Stageflow is the scanning platform behind this portfolio. It ingests URL lists or uploaded ZIP builds, orchestrates per-job Podman pods, runs scanners, and publishes an aggregated report with evidence (screenshots, raw JSON, HTML reports). Job status streams live to the UI via SSE.
At a glance (from the repo)
| Metric | What it looks like |
|---|---|
| Scale | ~62K LOC (active code, excluding archive/) |
| Isolation | Per-job Podman pods + per-job workspaces |
| Messaging | NATS JetStream streams (jobs, extraction, scan) with durable consumers |
| Status | SSE (server-sent events) from Platform API → Gateway → Browser |
| Artifacts | MinIO buckets (scanner-staging, scanner-artifacts) via presigned URLs |
Measured numbers (2026-01-16)
cloc(excludingarchive,node_modules,dist,build,generated,.git): 61,681 LOC across 566 files.- Go workspace modules (
go.work): 10. - Built-in scanner manifests: 6.

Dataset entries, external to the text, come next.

/-! Dpd -/

theorem State.storeCoefs_keeps  {s0 s : State} (h0 : Keeps anyAddr kp s0 s) (a : Nat) (cs : List (Int × Int)) : Keeps anyAddr kp s0 (State.storeCoefs s a cs) := by
  unfold State.storeCoefs
  repeat' with_reducible first | assumption | apply State.writeLE_keeps | apply Keeps.foldl | intro t a ht | with_unfolding_all rfl
theorem State.copyBytes_keeps  {s0 s : State} (h0 : Keeps anyAddr kp s0 s) (src dst n : Nat) : Keeps anyAddr kp s0 (State.copyBytes s src dst n) := by
  unfold State.copyBytes
  repeat' with_reducible first | assumption | apply State.writeBytes_keeps | with_unfolding_all rfl
theorem State.setDpd_keeps  {s0 s : State} (h0 : Keeps may kp s0 s) (n : Nat) (d : DpdPath) : Keeps may kp s0 (State.setDpd s n d) := by
  unfold State.setDpd
  repeat' with_reducible first | assumption | apply State.setTxp_keeps | apply Keeps.mk | with_unfolding_all rfl
theorem State.dpdMemWrite_keeps  {s0 s : State} (h0 : Keeps anyAddr kp s0 s) (o : Nat) (bs : List Byte) : Keeps anyAddr kp s0 (State.dpdMemWrite s o bs) := by
  unfold State.dpdMemWrite
  repeat' with_reducible first | assumption | apply State.writeByte_keeps | apply State.discarded_keeps | apply Keeps.ite | apply Keeps.foldl | split | intro t a ht | with_unfolding_all rfl
theorem execDpdDescriptorWrite_keeps  {s0 s : State} (h0 : Keeps anyAddr kp s0 s) (n : Fin 64) (ix : Fin 64) (w : Word) : Nexts (execDpdDescriptorWrite n ix w s) (Keeps anyAddr kp s0) := by
  unfold execDpdDescriptorWrite
  repeat' with_reducible first | assumption | apply Nexts.of | apply State.regCmd_keeps | apply State.dpdMemWrite_keeps | with_unfolding_all rfl
theorem execDpdSetWrite_keeps  {s0 s : State} (h0 : Keeps anyAddr kp s0 s) (a : Fin 262144) (w : Word) : Nexts (execDpdSetWrite a w s) (Keeps anyAddr kp s0) := by
  unfold execDpdSetWrite
  repeat' with_reducible first | assumption | apply Nexts.of | apply State.regCmd_keeps | apply State.dpdMemWrite_keeps | with_unfolding_all rfl
theorem State.dpdTick_keeps  {s0 s : State} (h0 : Keeps may kp s0 s) (n : Nat) : Keeps may kp s0 (State.dpdTick s n) := by
  unfold State.dpdTick
  repeat' with_reducible first | assumption | apply State.setTxp_keeps | apply State.txEnd_keeps | apply State.setDpd_keeps | apply Keeps.foldl | intro t a ht | apply Keeps.mk | with_unfolding_all rfl
theorem State.txRest_keeps  {s0 s : State} (h0 : Keeps may kp s0 s) (n : Nat) : Keeps may kp s0 (State.txRest s n) := by
  unfold State.txRest
  repeat' with_reducible first | assumption | apply State.setTxp_keeps | apply Keeps.ite | split | apply Keeps.mk | with_unfolding_all rfl
theorem State.dpdGo_keeps  {s0 s : State} (h0 : Keeps may kp s0 s) (n v : Nat) : Keeps may kp s0 (State.dpdGo s n v) := by
  unfold State.dpdGo
  repeat' with_reducible first | assumption | apply State.setF_keeps | apply State.bump_keeps | apply State.writeReg_keeps | apply State.setDpd_keeps | apply Keeps.ite | split | apply Keeps.mk | with_unfolding_all rfl
theorem execDpdGo_keeps  {s0 s : State} (h0 : Keeps may kp s0 s) (n : Fin 64) (w : Word) : Nexts (execDpdGo n w s) (Keeps may kp s0) := by
  unfold execDpdGo
  repeat' with_reducible first | assumption | apply Nexts.of | apply State.regCmd_keeps | apply State.dpdGo_keeps | with_unfolding_all rfl
theorem State.dpdStagingDone_keeps  {s0 s : State} (h0 : Keeps may kp s0 s) (n : Nat) : Keeps may kp s0 (State.dpdStagingDone s n) := by
  unfold State.dpdStagingDone
  repeat' with_reducible first | assumption | apply State.setDpd_keeps | apply Keeps.ite | split | apply Keeps.mk | with_unfolding_all rfl
theorem execDpdStagingDone_keeps  {s0 s : State} (h0 : Keeps may kp s0 s) (n : Fin 64) : Nexts (execDpdStagingDone n s) (Keeps may kp s0) := by
  unfold execDpdStagingDone
  repeat' with_reducible first | assumption | apply Nexts.of | apply State.core_keeps | apply State.dpdStagingDone_keeps | with_unfolding_all rfl
theorem State.setLoadBad_keeps  {s0 s : State} (h0 : Keeps may kp s0 s) (n a : Nat) : Keeps may kp s0 (State.setLoadBad s n a) := by
  unfold State.setLoadBad
  repeat' with_reducible first | assumption | apply State.setDpd_keeps | apply State.bump_keeps | apply State.setTxp_keeps | apply State.ledger_keeps | apply State.zsHold_keeps | apply Keeps.mk | with_unfolding_all rfl
theorem State.dpdInstall_keeps  {s0 s : State} (h0 : Keeps anyAddr kp s0 s) (n : Nat) (bad : Option Nat) : Keeps anyAddr kp s0 (State.dpdInstall s n bad) := by
  unfold State.dpdInstall
  repeat' with_reducible first | assumption | apply State.setF_keeps | apply State.writeLE_keeps | apply State.wr32_keeps | apply State.storeCoefs_keeps | apply State.copyBytes_keeps | apply State.setDpd_keeps | apply State.setLoadBad_keeps | apply Keeps.ite | split | apply Keeps.mk | with_unfolding_all rfl
theorem execDpdInstall_keeps  {s0 s : State} (h0 : Keeps anyAddr kp s0 s) (n : Fin 64) (bad : Option (Fin 128)) : Nexts (execDpdInstall n bad s) (Keeps anyAddr kp s0) := by
  unfold execDpdInstall
  repeat' with_reducible first | assumption | apply Nexts.of | apply State.core_keeps | apply State.dpdInstall_keeps | with_unfolding_all rfl
theorem State.setRolls_keeps  {s0 s : State} (h0 : Keeps may kp s0 s) (n e v : Nat) : Keeps may kp s0 (State.setRolls s n e v) := by
  unfold State.setRolls
  repeat' with_reducible first | assumption | apply State.setDpd_keeps | apply Keeps.mk | with_unfolding_all rfl
theorem State.dpdRollback_keeps  {s0 s : State} (h0 : Keeps may kp s0 s) (n : Nat) : Keeps may kp s0 (State.dpdRollback s n) := by
  unfold State.dpdRollback
  repeat' with_reducible first | assumption | apply State.setF_keeps | apply State.setB_keeps | apply State.bump_keeps | apply State.pulse_keeps | apply State.ledger_keeps | apply State.setDpd_keeps | apply State.setRolls_keeps | apply Keeps.ite | split | apply Keeps.mk | with_unfolding_all rfl
theorem State.dpdTrialVerdict_keeps  {s0 s : State} (h0 : Keeps may kp s0 s) (n : Nat) : Keeps may kp s0 (State.dpdTrialVerdict s n) := by
  unfold State.dpdTrialVerdict
  repeat' with_reducible first | assumption | apply State.setF_keeps | apply State.setDpd_keeps | apply State.setRolls_keeps | apply State.dpdRollback_keeps | apply Keeps.ite | split | apply Keeps.mk | with_unfolding_all rfl
theorem execDpdTrialVerdict_keeps  {s0 s : State} (h0 : Keeps may kp s0 s) (n : Fin 64) : Nexts (execDpdTrialVerdict n s) (Keeps may kp s0) := by
  unfold execDpdTrialVerdict
  repeat' with_reducible first | assumption | apply Nexts.of | apply State.core_keeps | apply State.dpdTrialVerdict_keeps | with_unfolding_all rfl
theorem State.dpdTrialLapse_keeps  {s0 s : State} (h0 : Keeps may kp s0 s) (n : Nat) : Keeps may kp s0 (State.dpdTrialLapse s n) := by
  unfold State.dpdTrialLapse
  repeat' with_reducible first | assumption | apply State.setF_keeps | apply State.bump_keeps | apply State.setRolls_keeps | apply Keeps.ite | split | with_unfolding_all rfl
theorem execDpdTrialLapse_keeps  {s0 s : State} (h0 : Keeps may kp s0 s) (n : Fin 64) : Nexts (execDpdTrialLapse n s) (Keeps may kp s0) := by
  unfold execDpdTrialLapse
  repeat' with_reducible first | assumption | apply Nexts.of | apply State.core_keeps | apply State.dpdTrialLapse_keeps | with_unfolding_all rfl
theorem State.dpdUnfreeze_keeps  {s0 s : State} (h0 : Keeps may kp s0 s) (n v : Nat) : Keeps may kp s0 (State.dpdUnfreeze s n v) := by
  unfold State.dpdUnfreeze
  repeat' with_reducible first | assumption | apply State.writeReg_keeps | apply State.setRolls_keeps | apply Keeps.foldl | intro t a ht | with_unfolding_all rfl
theorem execDpdUnfreeze_keeps  {s0 s : State} (h0 : Keeps may kp s0 s) (n : Fin 64) (w : Word) : Nexts (execDpdUnfreeze n w s) (Keeps may kp s0) := by
  unfold execDpdUnfreeze
  repeat' with_reducible first | assumption | apply Nexts.of | apply State.regCmd_keeps | apply State.dpdUnfreeze_keeps | with_unfolding_all rfl
theorem State.dpdBypass_keeps  {s0 s : State} (h0 : Keeps may kp s0 s) (n : Nat) : Keeps may kp s0 (State.dpdBypass s n) := by
  unfold State.dpdBypass
  repeat' with_reducible first | assumption | apply State.setF_keeps | apply State.bump_keeps | apply State.ledger_keeps | apply State.setDpd_keeps | apply State.dpdRollback_keeps | apply Keeps.ite | split | apply Keeps.mk | with_unfolding_all rfl
theorem execDpdBypass_keeps  {s0 s : State} (h0 : Keeps may kp s0 s) (n : Fin 64) : Nexts (execDpdBypass n s) (Keeps may kp s0) := by
  unfold execDpdBypass
  repeat' with_reducible first | assumption | apply Nexts.of | apply State.core_keeps | apply State.dpdBypass_keeps | with_unfolding_all rfl
theorem State.dpdBypassEndRequest_keeps  {s0 s : State} (h0 : Keeps may kp s0 s) (n v : Nat) : Keeps may kp s0 (State.dpdBypassEndRequest s n v) := by
  unfold State.dpdBypassEndRequest
  repeat' with_reducible first | assumption | apply State.setDpd_keeps | apply Keeps.ite | split | apply Keeps.mk | with_unfolding_all rfl
theorem execDpdBypassEndRequest_keeps  {s0 s : State} (h0 : Keeps may kp s0 s) (n : Fin 64) (w : Word) : Nexts (execDpdBypassEndRequest n w s) (Keeps may kp s0) := by
  unfold execDpdBypassEndRequest
  repeat' with_reducible first | assumption | apply Nexts.of | apply State.regCmd_keeps | apply State.dpdBypassEndRequest_keeps | with_unfolding_all rfl
theorem State.pairUsed_keeps  {s0 s : State} (h0 : Keeps may kp s0 s) (n e : Nat) : Keeps may kp s0 (State.pairUsed s n e) := by
  unfold State.pairUsed
  repeat' with_reducible first | assumption | apply State.setPair_keeps | apply Keeps.mk | with_unfolding_all rfl
theorem State.txSymbolEnd_keeps  {s0 s : State} (h0 : Keeps anyAddr kp s0 s) (n : Nat) : Keeps anyAddr kp s0 (State.txSymbolEnd s n) := by
  unfold State.txSymbolEnd
  repeat' with_reducible first | assumption | apply State.setPair_keeps | apply State.setF_keeps | apply State.bump_keeps | apply State.wr32_keeps | apply State.setTxp_keeps | apply State.pairUsed_keeps | apply Keeps.ite | split | apply Keeps.mk | with_unfolding_all rfl
theorem State.lookupNotes_keeps  {s0 s : State} (h0 : Keeps may kp s0 s) (n key : Nat) : Keeps may kp s0 (State.lookupNotes s n key) := by
  unfold State.lookupNotes
  repeat' with_reducible first | assumption | apply State.bump_keeps | apply State.ledger_keeps | apply Keeps.ite | split | apply Keeps.mk | with_unfolding_all rfl
theorem State.dpdPass_keeps  {s0 s : State} (h0 : Keeps may kp s0 s) (n : Nat) : Keeps may kp s0 (State.dpdPass s n) := by
  unfold State.dpdPass
  repeat' with_reducible first | assumption | apply State.setF_keeps | apply State.setDpd_keeps | apply Keeps.mk | with_unfolding_all rfl
theorem State.dpdFull_keeps  {s0 s : State} (h0 : Keeps may kp s0 s) (n e pos : Nat) : Keeps may kp s0 (State.dpdFull s n e pos) := by
  unfold State.dpdFull
  repeat' with_reducible first | assumption | apply State.setF_keeps | apply State.setDpd_keeps | apply State.pairUsed_keeps | apply Keeps.mk | with_unfolding_all rfl
theorem State.dpdBlend_keeps  {s0 s : State} (h0 : Keeps may kp s0 s) (n e i b : Nat) (old : List (Int × Int)) : Keeps may kp s0 (State.dpdBlend s n e i b old) := by
  unfold State.dpdBlend
  repeat' with_reducible first | assumption | apply State.setF_keeps | apply State.setDpd_keeps | apply State.dpdFull_keeps | apply Keeps.ite | split | apply Keeps.mk | with_unfolding_all rfl
theorem State.trackSet_keeps  {s0 s : State} (h0 : Keeps may kp s0 s) (n key : Nat) : Keeps may kp s0 (State.trackSet s n key) := by
  unfold State.trackSet
  repeat' with_reducible first | assumption | apply State.setF_keeps | apply State.lookupNotes_keeps | with_unfolding_all rfl
theorem State.dpdStep_keeps  {s0 s : State} (h0 : Keeps may kp s0 s) (n key : Nat) (bad : Option Nat) : Keeps may kp s0 (State.dpdStep s n key bad) := by
  unfold State.dpdStep
  repeat' with_reducible first | assumption | apply State.trackSet_keeps | apply State.setLoadBad_keeps | apply State.lookupNotes_keeps | apply State.dpdPass_keeps | apply State.dpdFull_keeps | apply State.dpdBlend_keeps | apply Keeps.ite | split | apply Keeps.mk | with_unfolding_all rfl
theorem State.dpdBoundary_keeps  {s0 s : State} (h0 : Keeps anyAddr kp s0 s) (n key : Nat) (probe : Bool) (bad : Option Nat) : Keeps anyAddr kp s0 (State.dpdBoundary s n key probe bad) := by
  unfold State.dpdBoundary
  repeat' with_reducible first | assumption | apply State.zsEnd_keeps | apply State.setF_keeps | apply State.setTxp_keeps | apply State.copyBytes_keeps | apply State.setDpd_keeps | apply State.dpdPass_keeps | apply State.trackSet_keeps | apply State.dpdStep_keeps | apply Keeps.ite | split | apply Keeps.mk | with_unfolding_all rfl
theorem State.inputMissing_keeps  {s0 s : State} (h0 : Keeps may kp s0 s) (n : Nat) : Keeps may kp s0 (State.inputMissing s n) := by
  unfold State.inputMissing
  repeat' with_reducible first | assumption | apply State.setTxp_keeps | apply State.ledger_keeps | apply State.zsHold_keeps | apply Keeps.ite | split | apply Keeps.mk | with_unfolding_all rfl
theorem State.inputCheck_keeps  {s0 s : State} (h0 : Keeps may kp s0 s) (n : Nat) : Keeps may kp s0 (State.inputCheck s n) := by
  unfold State.inputCheck
  repeat' with_reducible first | assumption | apply State.ledger_keeps | apply State.zsHold_keeps | apply State.zsEnd_keeps | apply State.setTxp_keeps | apply State.inputMissing_keeps | apply Keeps.ite | split | apply Keeps.mk | with_unfolding_all rfl
theorem State.txPathBoundary_keeps  {s0 s : State} (h0 : Keeps anyAddr kp s0 s) (n : Nat) (bad : Option Nat) : Keeps anyAddr kp s0 (State.txPathBoundary s n bad) := by
  unfold State.txPathBoundary
  repeat' with_reducible first | assumption | apply State.setF_keeps | apply State.commitShadow_keeps | apply State.setTxp_keeps | apply State.txAlign_keeps | apply State.txSymbolEnd_keeps | apply State.dpdBoundary_keeps | apply State.inputCheck_keeps | apply Keeps.ite | split | apply Keeps.mk | with_unfolding_all rfl
theorem execTxPathBoundary_keeps  {s0 s : State} (h0 : Keeps anyAddr kp s0 s) (n : Fin 64) (bad : Option (Fin 128)) : Nexts (execTxPathBoundary n bad s) (Keeps anyAddr kp s0) := by
  unfold execTxPathBoundary
  repeat' with_reducible first | assumption | apply Nexts.of | apply State.core_keeps | apply State.txPathBoundary_keeps | with_unfolding_all rfl
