-- ==== Sys2Proof/WellFormed.lean ====
section
/-!
DEFINITION. Sys2Proof/WellFormed.lean: which commands are well formed: the operand ranges the spec states that their types do not
already hold.
-/
namespace Sys2Proof

/-- The sizes of a fabric access (R322, R345): at least one byte. -/
def sizeOk (n : Nat) : Bool := decide (1 ≤ n)

/-- A control range covers 1 to 1,120 symbols (R136). -/
def rangeOk (count : Nat) : Bool := decide (1 ≤ count) && decide (count ≤ 1120)

/-- Quantiser levels run from −7 to +7 (R76). -/
def levelOk (q : Int × Int) : Bool :=
  decide (-7 ≤ q.1) && decide (q.1 ≤ 7) && decide (-7 ≤ q.2) && decide (q.2 ≤ 7)

/-- A tick brings at most eight quantiser pairs to a path (R76). -/
def adcOk (e : Fin 64 × List (Int × Int)) : Bool := decide (e.2.length ≤ 8) && e.2.all levelOk

/-- A tick brings at most four samples to an observation receiver, each in Q1.15 (R166). -/
def obsOk (e : Fin 8 × List (Int × Int)) : Bool :=
  decide (e.2.length ≤ 4) && e.2.all (fun v => decide (-32768 ≤ v.1) && decide (v.1 ≤ 32767) && decide (-32768 ≤ v.2) &&
    decide (v.2 ≤ 32767))

/-- What a tick brings is in range. -/
def tickOk (x : TickIn) : Bool := x.adc.all adcOk && x.obs.all obsOk

/-- A dual load takes one pointer of P0 to P3 and one of P4 to P7 (R297). -/
def dualOk (a b : Addr) : Bool := decide (a.p.val < 4) && decide (4 ≤ b.p.val)

/-- A service-port write carries 1 to 64 words (R476). -/
def svcOk (ws : List Word) : Bool := decide (1 ≤ ws.length) && decide (ws.length ≤ 64)

/-- A packet has at least its header words and at most the longest packet's (R231 and the receive checks). -/
def packetOk (ws : List Word) : Bool := decide (1 ≤ ws.length)

/-- A burst or a run lasts at least one tick (R47). -/
def lenOk (len : Nat) : Bool := decide (1 ≤ len)

/-- A supply rail's monitor code, and a scan's openings, fit their fields (R285). -/
def eyeOk : EyeResult → Bool
  | .point _ => true
  | .scan l r u d => decide (l < 256) && decide (r < 256) && decide (u < 256) && decide (d < 256)

/-- A command is well formed. -/
def Instr.wf : Instr → Bool
  | .fabricAccess _ _ _ n _ _ => sizeOk n
  | .controlRangeAccept _ _ _ count _ => rangeOk count
  | .deviceTimeTick x => tickOk x
  | .ldx _ _ _ a b => dualOk a b
  | .svcWrite _ ws => svcOk ws
  | .iqDataReceive _ _ ws | .realTimeControlReceive _ _ ws | .beamWriteReceive _ _ ws | .mgmtReqReceive _ _ ws
  | .timeSyncReceive _ _ ws | .delayRequestReceive _ _ ws | .remoteRequestReceive _ _ ws | .delayResponseReceive _ _ ws
  | .unsupportedPacketReceive _ _ ws => packetOk ws
  | .burstRequest _ len | .rxRunRequest _ len => lenOk len
  | .eyeMeasureDone _ r => eyeOk r
  | _ => true

end Sys2Proof
end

- Go test files (excluding
archive/): 107. - Frontend test files (
portfolio/frontend/app/**/*.test.*): 5.
Problem
Website audits are fragmented and brittle. A “full audit” often means stitching together mismatched tools, then trying to normalize the output into something you can actually act on.
I wanted one pipeline that can scan arbitrary URLs or uploaded builds safely, survive crashes, and produce a single report format with evidence (screenshots, traces, raw JSON) I can trust.
Constraints
- Single-host deployment target (one VPS).
- Untrusted inputs (ZIP uploads and arbitrary URLs) must be isolated per job.
- Crash recovery: partial work should not require restarting a job from scratch.
- Report viewing should not require authentication (public share links).
- Support both ZIP jobs (artifact scans) and URL jobs (live scans).
Solution
Stageflow is event-driven:
- Every job transition is an explicit event on NATS JetStream.
- Consumers use explicit ack, at-least-once delivery, and durable names.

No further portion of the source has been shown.